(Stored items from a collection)
........

-- ==== Sys2Proof/Machine/Operands.lean ====
section
/-! DEFINITION. The operands of the commands and the address functions over them: the bulk operand
of `DECODE` (30_encoding.md R85), the magic comparison (R27), the region map (20_memory.md R55 to
R58), and the title's start and end (R143). All sums are exact integers (R8). -/

namespace Sys2Proof.Machine

/-- The bulk operand of the command under execution: the bytes the host presents beside it (R85).
With no command at the head there is none (log entry 15). -/
def bulkOperand (s : State) : List Byte :=
  match s.input with
  | .command c :: _ => c.bulk
  | .resetEvent :: _ => []
  | [] => []

/-- The magic test, element-wise on the first four bytes (R27, R100). -/
def magicMatches (bytes : List Byte) : Bool := bytes.take 4 == Config.magic

/-- `TRNSZ`: decided by the flag bit alone (R55). -/
def trainerBytes (f6 : Byte) : Nat := if flagTrn f6 then Config.trainerSize else 0

/-- `prg_off(i)`, defined for every `i` (R56). -/
def prgOff (f6 : Byte) (i : Nat) : Nat :=
  Config.headerSize + trainerBytes f6 + Config.prgBankSize * i

/-- `chr_off(i)`, defined for every `i`: all program banks precede all graphics banks (R57). -/
def chrOff (f6 prgn : Byte) (i : Nat) : Nat :=
  prgOff f6 prgn.toNat + Config.chrBankSize * i

/-- `TITLE0`, the nominal title offset (R58). -/
def titleNominal (f6 prgn chrn : Byte) : Nat := chrOff f6 prgn chrn.toNat

/-- The start of tile record `k` of graphics bank `b` (R59, R144). -/
def tileOff (f6 prgn : Byte) (b k : Nat) : Nat := chrOff f6 prgn b + Config.tileSize * k

/-- The title's start: exactly one marker byte `0xFF` is skipped, and it is looked at only if it
exists (R143 step 2, 90_conflicts.md C3). -/
def titleStart (m : Memory) (t0 : Nat) : Nat :=
  if t0 < m.length ∧ m.read? t0 = some 0xFF then t0 + 1 else t0

/-- The title's end: the least `q` from `p` with `IMG[q] = 0x00`, or the end of the buffer, `fuel`
bytes on (R143 step 4); none where a byte cannot be read. -/
def titleEnd (m : Memory) (p : Nat) : Nat → Option Nat
  | 0 => some p
  | fuel + 1 =>
    match m.read? p with
    | none => none
    | some b => if b = 0 then some p else titleEnd m (p + 1) fuel

end Sys2Proof.Machine
end

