-- ==== Sys2Proof/Machine/Step.lean ====
section
/-! DEFINITION. One step of the machine: the host's next pending event, executed whole (00_scope.md
R13). The word is decoded before anything else is looked at (R167). -/

namespace Sys2Proof.Machine

/-- One step. With nothing pending the block is idle (log entry 4). The command under execution
stays at the head of `input`, where its bulk operand is read, until it is answered. -/
def step (s : State) : Host.Outcome State Fault Refusal :=
  match s.input with
  | [] => idle s
  | .resetEvent :: _ => .next (takeResetEvent s)
  | .command c :: _ =>
    match decode c.word with
    | .instr i => exec i s
    | .illegalOpcode => rejectWord s
    | .reservedBits => rejectWord s

/-- The state in which the next step executes this word: the host issues it before everything
pending, with no bulk operand (log entries 2, 5). -/
def State.withFetchWord (s : State) (nbits w : Nat) : State := s.present (tableWord nbits w)

end Sys2Proof.Machine
end

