/-- Graphics banks immediately follow all program banks: `CHROFF 0` and `PRGOFF PRGN` answer alike
(R57, R131). -/
def Obligations.ChroffZeroAndPrgoffOfTheBankCountAgree : Prop :=
  ∀ s : State, StateInv s → s.ready = true →
    ∃ b4, s.img.read? 4 = some b4 ∧ exec (.chroff 0) s = exec (.prgoff (b4.setWidth 16)) s

/-! ### The region family -/

/-- R140: `PRGSLICE i` in Ready answers the view of the whole bank when the index is below `PRGN` and
the bank lies inside the buffer, and raises `RangeError` otherwise. -/
def Obligations.PrgsliceViewsTheBankOrRaisesRangeError : Prop :=
  ∀ (s : State) (i : BitVec 16), StateInv s → s.ready = true →
    ∃ b4 b6, s.img.read? 4 = some b4 ∧ s.img.read? 6 = some b6 ∧
      let off := 16 + b6.toNat / 4 % 2 * 512 + Config.prgBankSize * i.toNat
      if i.toNat < b4.toNat ∧ off + Config.prgBankSize ≤ s.len then
        AnswersView (.prgslice i) s off Config.prgBankSize
      else AnswersError (.prgslice i) s .rangeError

/-- R141: `CHRSLICE i` in Ready, likewise, by `CHRN` and the graphics bank's own range. -/
def Obligations.ChrsliceViewsTheBankOrRaisesRangeError : Prop :=
  ∀ (s : State) (i : BitVec 16), StateInv s → s.ready = true →
    ∃ b4 b5 b6, s.img.read? 4 = some b4 ∧ s.img.read? 5 = some b5 ∧ s.img.read? 6 = some b6 ∧
      let off := 16 + b6.toNat / 4 % 2 * 512 + Config.prgBankSize * b4.toNat
        + Config.chrBankSize * i.toNat
      if i.toNat < b5.toNat ∧ off + Config.chrBankSize ≤ s.len then
        AnswersView (.chrslice i) s off Config.chrBankSize
      else AnswersError (.chrslice i) s .rangeError

/-- R142: `TRNSLICE` in Ready answers the empty view at 16 when the flag is clear, the 512 bytes at
16 when it is set and they lie inside the buffer, and raises `RangeError` otherwise. -/
def Obligations.TrnsliceViewsTheTrainerOrRaisesRangeError : Prop :=
  ∀ s : State, StateInv s → s.ready = true →
    ∃ b6, s.img.read? 6 = some b6 ∧
      (b6.toNat / 4 % 2 = 0 → AnswersView .trnslice s 16 0) ∧
      (b6.toNat / 4 % 2 = 1 → 528 ≤ s.len → AnswersView .trnslice s 16 512) ∧
      (b6.toNat / 4 % 2 = 1 → s.len < 528 → AnswersError .trnslice s .rangeError)

/-- R143: `TITLE` in Ready never fails. One marker byte at the nominal offset is skipped; a start at
or past the end of the buffer is the empty view there; otherwise the view runs up to the first zero
byte, or to the end of the buffer. -/
def Obligations.TitleViewsUpToTheFirstZeroOrTheEnd : Prop :=
  ∀ s : State, StateInv s → s.ready = true →
    ∃ b4 b5 b6 start, s.img.read? 4 = some b4 ∧ s.img.read? 5 = some b5 ∧
      s.img.read? 6 = some b6 ∧
      let t0 := 16 + b6.toNat / 4 % 2 * 512 + Config.prgBankSize * b4.toNat
        + Config.chrBankSize * b5.toNat
      (s.img.read? t0 = some 0xFF → start = t0 + 1) ∧
      (s.img.read? t0 ≠ some 0xFF → start = t0) ∧
      (s.len ≤ start → AnswersView .title s start 0) ∧
      (start < s.len → ∃ p, start ≤ p ∧ p ≤ s.len ∧
        (∀ q, start ≤ q → q < p → s.img.read? q ≠ some 0x00) ∧
        (p < s.len → s.img.read? p = some 0x00) ∧
        AnswersView .title s start (p - start))

/-- R144: `TILE b, k` in Ready answers the 16 bytes of the record when both indices are in range and
the WHOLE bank lies inside the buffer, and raises `RangeError` otherwise. -/
def Obligations.TileViewsTheRecordOrRaisesRangeError : Prop :=
  ∀ (s : State) (b : BitVec 8) (k : BitVec 16), StateInv s → s.ready = true →
    ∃ b4 b5 b6, s.img.read? 4 = some b4 ∧ s.img.read? 5 = some b5 ∧ s.img.read? 6 = some b6 ∧
      let base := 16 + b6.toNat / 4 % 2 * 512 + Config.prgBankSize * b4.toNat
        + Config.chrBankSize * b.toNat
      if b.toNat < b5.toNat ∧ k.toNat < Config.chrBankSize / 16 ∧
          base + Config.chrBankSize ≤ s.len then
        AnswersView (.tile b k) s (base + 16 * k.toNat) 16
      else AnswersError (.tile b k) s .rangeError

/-- R144's derived fact: `TILE b, k` succeeds exactly when `CHRSLICE b` does and `k` is below the
record count, and its bytes are then bytes `16k` to `16k + 15` of that view. -/
def Obligations.ATileIsItsPieceOfTheBanksView : Prop :=
  ∀ (s : State) (b : BitVec 8) (k : BitVec 16), StateInv s → s.ready = true →
    (∀ (v0 v1 : Value) (d : List Byte), Answers (.chrslice (b.setWidth 16)) s ⟨.ok, v0, v1, d⟩ →
      k.toNat < Config.chrBankSize / 16 →
      ∃ w0 : Value, w0.toNat = v0.toNat + 16 * k.toNat ∧
        Answers (.tile b k) s ⟨.ok, w0, 16, (d.drop (16 * k.toNat)).take 16⟩) ∧
    (AnswersError (.chrslice (b.setWidth 16)) s .rangeError →
      AnswersError (.tile b k) s .rangeError) ∧
    (Config.chrBankSize / 16 ≤ k.toNat → AnswersError (.tile b k) s .rangeError)

/-- The records of a graphics bank, delivered one by one in order by the commands of R92, join to
exactly the bytes of the bank's view. -/
def Obligations.TheTilesOfABankJoinToTheBank : Prop :=
  ∀ (s : State) (b : BitVec 8) (v0 v1 : Value) (d : List Byte), StateInv s → s.ready = true →
    Answers (.chrslice (b.setWidth 16)) s ⟨.ok, v0, v1, d⟩ →
    ∃ pieces : List (List Byte),
      List.Forall₂ (fun i x => ∃ w0 : Value, Answers i s ⟨.ok, w0, 16, x⟩)
        (tilesOfBank b.toNat) pieces ∧
      pieces.flatten = d

/-! ### Pseudo-instructions and assembler -/

/-- R91: `DESCRIBE` is the eight commands in that order; issued in state Ready, the eight are
answered `OK` and the block is unchanged. -/
def Obligations.DescribeAnswersEightTimesOk : Prop :=
  describe = [.prgcnt, .chrcnt, .title, .mirror, .battery, .trainer, .mapper, .ramcnt] ∧
  ∀ (s : State) (rest : List HostEvent), StateInv s → s.ready = true →
    s.input = program describe ++ rest →
    ∃ rs : List Response, core.run 8 s =
        .next (State.mk s.ready s.img rest (s.responses ++ rs)) ∧
      rs.length = 8 ∧ ∀ r ∈ rs, r.st = .ok

/-- R92: `TILES` is `CHRN * (CHR_BANK_SIZE / 16)` commands, banks outer and records inner, ascending,
the upper ends excluded. -/
def Obligations.TilesListsEveryRecordInOrder : Prop :=
  ∀ chrn : Byte,
    (tiles chrn).length = chrn.toNat * (Config.chrBankSize / 16) ∧
    ∀ b k : Nat, b < chrn.toNat → k < Config.chrBankSize / 16 →
      ∃ (b' : BitVec 8) (k' : BitVec 16), b'.toNat = b ∧ k'.toNat = k ∧
        (tiles chrn)[b * (Config.chrBankSize / 16) + k]? = some (.tile b' k')

/-- R90, for every source name of the opcode map (R86): the call without operand assembles to its
one command, as the mnemonic line does; the call with a buffer's name is `DECODE` of that buffer; the
call with an index assembles as its mnemonic line, whatever word the index is, and to the command of
that index when the word is a number of 16 bits. Which characters make a
word, `isWordChar`, is the model's choice and no rule of the spec (log entry 13). -/
def Obligations.ASourceCallAssemblesAsItsMnemonic : Prop :=
  ∀ chrn : Byte,
    (∀ e ∈ [("prg_bank_count", "PRGCNT", Instr.prgcnt), ("chr_bank_count", "CHRCNT", .chrcnt),
        ("mirror_mode", "MIRROR", .mirror), ("battery_backed_ram", "BATTERY", .battery),
        ("has_trainer", "TRAINER", .trainer), ("mapper_number", "MAPPER", .mapper),
        ("ram_bank_count", "RAMCNT", .ramcnt), ("title", "TITLE", .title)],
      assembleLine chrn (e.1.toList ++ ['(', ')']) = some [⟨e.2.2, none⟩] ∧
      assembleLine chrn e.2.1.toList = some [⟨e.2.2, none⟩]) ∧
    ∀ cs : List Char, cs ≠ [] → (∀ c ∈ cs, isWordChar c = true) →
      (∀ name ∈ ["decode", "ImageDecoder::new"],
        assembleLine chrn (name.toList ++ ['('] ++ cs ++ [')']) =
          some [⟨.decode, some (String.ofList cs)⟩]) ∧
      assembleLine chrn ("DECODE".toList ++ [' '] ++ cs) =
        some [⟨.decode, some (String.ofList cs)⟩] ∧
      ∀ e ∈ [("prg_bank_offset", "PRGOFF", Instr.prgoff), ("chr_bank_offset", "CHROFF", .chroff),
          ("prg_bank_slice", "PRGSLICE", .prgslice), ("chr_bank_slice", "CHRSLICE", .chrslice)],
        assembleLine chrn (e.1.toList ++ ['('] ++ cs ++ [')']) =
          assembleLine chrn (e.2.1.toList ++ [' '] ++ cs) ∧
        ∀ i : BitVec 16, asmIndex16 cs = some i →
          assembleLine chrn (e.1.toList ++ ['('] ++ cs ++ [')']) = some [⟨e.2.2 i, none⟩]
end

........

Task details
Could you restate word for word the lines above from the one containing "let base := 16" through the one containing "base + Config.chrBankSize", both included, and nothing else?

Task result
      let base := 16 + b6.toNat / 4 % 2 * 512 + Config.prgBankSize * b4.toNat
        + Config.chrBankSize * b.toNat
      if b.toNat < b5.toNat ∧ k.toNat < Config.chrBankSize / 16 ∧
          base + Config.chrBankSize ≤ s.len then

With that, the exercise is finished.